At the bottom of the slope, I stepped out of this little wilderness onto the other side of the Thames and was confronted with one of my favorite views—the grassy, unspoiled flatness of Runnymede meadow, site of the signing of the Magna Carta, running up to the bottle-green majesty of Cooper’s Hill, the most prominent eminence in this part of Surrey. I have known this area for years, but had never approached it from this angle or crossed Runnymede on foot, and was pleased to do so now. It is just a great empty field, now maintained by the National Trust, but it is ineffably glorious, particularly on a fine day such as I had now. At the top of Cooper’s Hill is one of the country’s great little-known shrines, the Air Forces Memorial, where beautifully inscribed in stone are the names of 20,456 airmen who died in the Second World War but have no grave.

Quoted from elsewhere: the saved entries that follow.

/-- Settles O38: each draw (O37) toggles the same cells, so the second undoes the first; a cell that it finds lit among them was
dark before. -/
theorem drawTwiceRestores : Obligations.DrawTwiceRestores := by
  unfold Obligations.DrawTwiceRestores
  intro x y n s t u w hfirst hdisplay hx hy hi hbytes hsecond
  obtain ⟨hpixel, -⟩ := of_next ((drawSpriteByXor x y n s).1 (exec_drw_in_range hfirst)) hfirst
  obtain ⟨hpixel', -, hflag', -⟩ := of_next ((drawSpriteByXor x y n u).1 (exec_drw_in_range hsecond)) hsecond
  have htoggles := spriteToggles_congr hx hy (congrArg BitVec.toNat hi) hbytes
  have hbetween : ∀ px py, pixel u px py = (pixel s px py ^^ spriteToggles x y n s px py) := fun px py => by
    rw [← hpixel px py, pixel, hdisplay, pixel]
  constructor
  · refine display_ext fun px py => ?_
    rw [hpixel', htoggles, hbetween, Bool.xor_assoc, Bool.xor_self, Bool.xor_false]
  · rw [hflag']
    refine exists_congr fun px => exists_congr fun py => ?_
    rw [htoggles, hbetween]
    exact and_congr_right fun htoggled => by rw [htoggled, Bool.xor_true, Bool.not_eq_true']

end Sys2Proof.Machine
end

section
/-! What every instruction leaves unchanged (spec/10_state.md R22, R35) and when it raises (spec/60_exceptions.md R174), and what
follows for a step. -/

namespace Sys2Proof.Machine

/-! ### The frame of every instruction -/

/-- A frame by a list of places that the instruction may write. -/
theorem frame_of_unchangedBut {written : List Place} {i : Instr} {s t : State} (h : unchangedBut written s t)
    (hw : ∀ q ∈ written, mayWrite i s q) : ∀ p, ¬ mayWrite i s p → sameAt p s t :=
  fun p hp => h p fun hq => hp (hw p hq)

theorem unchangedBut_of_writeReg {x : Reg} {b : Byte} {s t : State} (h : writeReg x b s = .next t) :
    unchangedBut [.pc, .reg x] s t := by
  obtain ⟨-, -, hframe⟩ := of_next (writeReg_spec x b s) h
  exact hframe

theorem unchangedBut_of_writeRegThenFlag {x : Reg} {b flag : Byte} {s t : State} (h : writeRegThenFlag x b flag s = .next t) :
    unchangedBut [.pc, .reg x, .reg 0xF] s t := by
  obtain ⟨-, -, -, hframe⟩ := of_next (writeRegThenFlag_spec x b flag s) h
  exact hframe

theorem unchangedBut_of_writeFlagThenShift {x : Reg} {flag : Byte} {shift : Byte → Byte} {s t : State}
    (h : writeFlagThenShift x flag shift s = .next t) : unchangedBut [.pc, .reg x, .reg 0xF] s t := by
  obtain ⟨-, -, -, hframe⟩ := of_next (writeFlagThenShift_spec x flag shift s) h
  exact hframe

theorem unchangedBut_of_waitForKey {e : KeyTiebreak} {x : Reg} {s t : State} (h : waitForKey e x s = .next t) :
    unchangedBut [.pc, .reg x] s t := by
  obtain ⟨k, -, rfl⟩ | ⟨-, rfl⟩ := waitForKey_next h
  · exact unchangedBut_of_writeReg (b := keyByte k) rfl
  · exact unchangedBut_refl _ t

theorem unchangedBut_of_ret {s t : State} (h : exec .ret s = .next t) : unchangedBut [.pc, .stack] s t := by
  cases hs : s.stack with
  | nil => rw [exec_ret_of_stack_nil hs] at h; cases h
  | cons a rest => rw [exec_ret_of_stack_cons hs] at h; cases h; exact unchangedBut_jumpTo_setStack _ _ s

theorem unchangedBut_of_ldB {x : Reg} {s t : State} (h : exec (.ldB x) s = .next t) :
    unchangedBut [.pc, .byte (indexBase s)] s t := by
  obtain ⟨-, hdigits, -⟩ := decimalDigitsStored
  obtain ⟨hin, -⟩ := storeDigitsAtOne_next h
  obtain ⟨-, -, hframe⟩ := of_next (hdigits (reg s x) s (Nat.le_of_lt_succ hin)) h
  exact hframe

/-- A load of registers that answers has its whole run of bytes in memory. -/
theorem exec_loadRegs_in_range {x : Reg} {s t : State} (h : exec (.loadRegs x) s = .next t) : indexBase s + x.toNat ≤ 4095 := by
  by_contra hout
  rw [(loadRegistersFromIndex x s).2 (by omega)] at h
  cases h
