-- ==== Sys2Proof/WellFormed.lean ====
section
/-! DEFINITION. Which commands a command word can hold: BAND has 4 bits and N has 16 (30_encoding R103, R104). -/

namespace Sys2Proof

/-- BAND is 0..15; values 10 to 15 are representable and out of range for the command (30_encoding R103). -/
abbrev bandFits (band : Nat) : Prop := band < 16

/-- N is 0..65535 (30_encoding R104, 00_scope R15). -/
abbrev lengthFits (n : Nat) : Prop := n < 65536

/-- The operand of the command fits its field. -/
def Instr.wellFormed : Instr → Bool
  | .fdDesign => true
  | .eqInit => true
  | .eqSetBandGain band => decide (bandFits band)
  | .eqSetAllGains => true
  | .eqProcessBlock n => decide (lengthFits n)
  | .eqGetCoefficients => true
  | .eqSetCoefficients => true
  | .eqReset => true
  | .eqGetBandFrequency band => decide (bandFits band)
  | .ctrlInit => true
  | .ctrlStart => true
  | .ctrlProcessBlock n => decide (lengthFits n)
  | .ctrlGetState => true
  | .ctrlGetCurrentBand => true
  | .ctrlGetProgress => true
  | .ctrlGetCorrectionGains => true
  | .ctrlGetMeasuredLevels => true
  | .ctrlStop => true
  | .ctrlApplyGains => true
  | .ctrlGetLastError => true
  | .ctrlGetCpuUsage => true

end Sys2Proof
end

It is serenely beautiful and moving—I can’t recommend it too highly—but it is at the top of a long, steep hill and was too distant for me to reach on this day. I headed instead across the field to the Magna Carta memorial, a little open-air rotunda erected in 1957 by the American Bar Association and memorable today as the only decent thing ever done by lawyers. It commemorates, of course, the signing of the Magna Carta somewhere in the vicinity. (No one knows exactly where. It was a long time ago.) I had it all to myself, as I expect any visitor would on most days.

Beyond, and of more particular interest to me, was the Kennedy Memorial, erected in memory of JFK shortly after his assassination. You reach it by going up a steepish path through the woods. The designer, I was delighted to discover, was none other than our old friend Geoffrey Jellicoe.

Jellicoe didn’t have a huge budget or much time—the memorial was thrown up in the immediate aftermath of Kennedy’s death—but he made the most of what he had. The path is made from sixty thousand small granite blocks, joined together to make steps, and it meanders up the hill in a pleasingly sinuous fashion. At the top is a large block of granite, cracked in places and showing obvious signs of repair here and there, inscribed with part of Kennedy’s inauguration speech. Beside it was a bench and a hawthorn tree. I felt like I was the first person in years to go there.

At the bottom of the hill I met two slightly plumpish young women who were peering up the shrubby slope as if they thought there might be bears up there. They both wore outfits of khaki shorts, T-shirts, and sneakers. Each carried a little knapsack.

“Have you just come from the memorial?” one asked me.

“No, I was having a dump in the bushes,” I wanted to say, but of course I didn’t. “Yes I have,” I said. Her accent was American, so I tried to sound American, too. “It’s pretty neat,” I said. It was the first time I had said “neat” since seventh grade, and I quite enjoyed it.

“Is it very far?”

“Not very. But there are steps.”

A slight look of panic. “How many?”

“I don’t know—maybe fifty or sixty.”

They had a conference. One decided to retire to the nearby tearoom; the other more bravely elected to go for it and set off up the hill. Within a few steps, she was making the sort of grunts female tennis players make at Wimbledon when serving for an important point. I listened to her progress for a few moments, then turned to bid farewell to her companion, but she had already dismissed me, and was wholly preoccupied with the challenge of getting across five hundred feet of open ground before she could enjoy the relief of a chair and a soft drink. I didn’t have the heart to tell her that the soft drink would almost certainly be small and served more or less at room temperature.

Runnymede, incidentally, is another British treasure that nearly didn’t survive. In 1918 plans were unveiled to cover the meadow with houses. Urban Broughton, a Briton who had made a fortune in America, bought it from its potential developer to save it. When Broughton died, his widow, an American, gave it to the nation. So one of Britain’s most historic sites remains pristine today because of the generosity of an American lady.

And with that patriotic thought in mind, I adjusted my pack and headed to Windsor.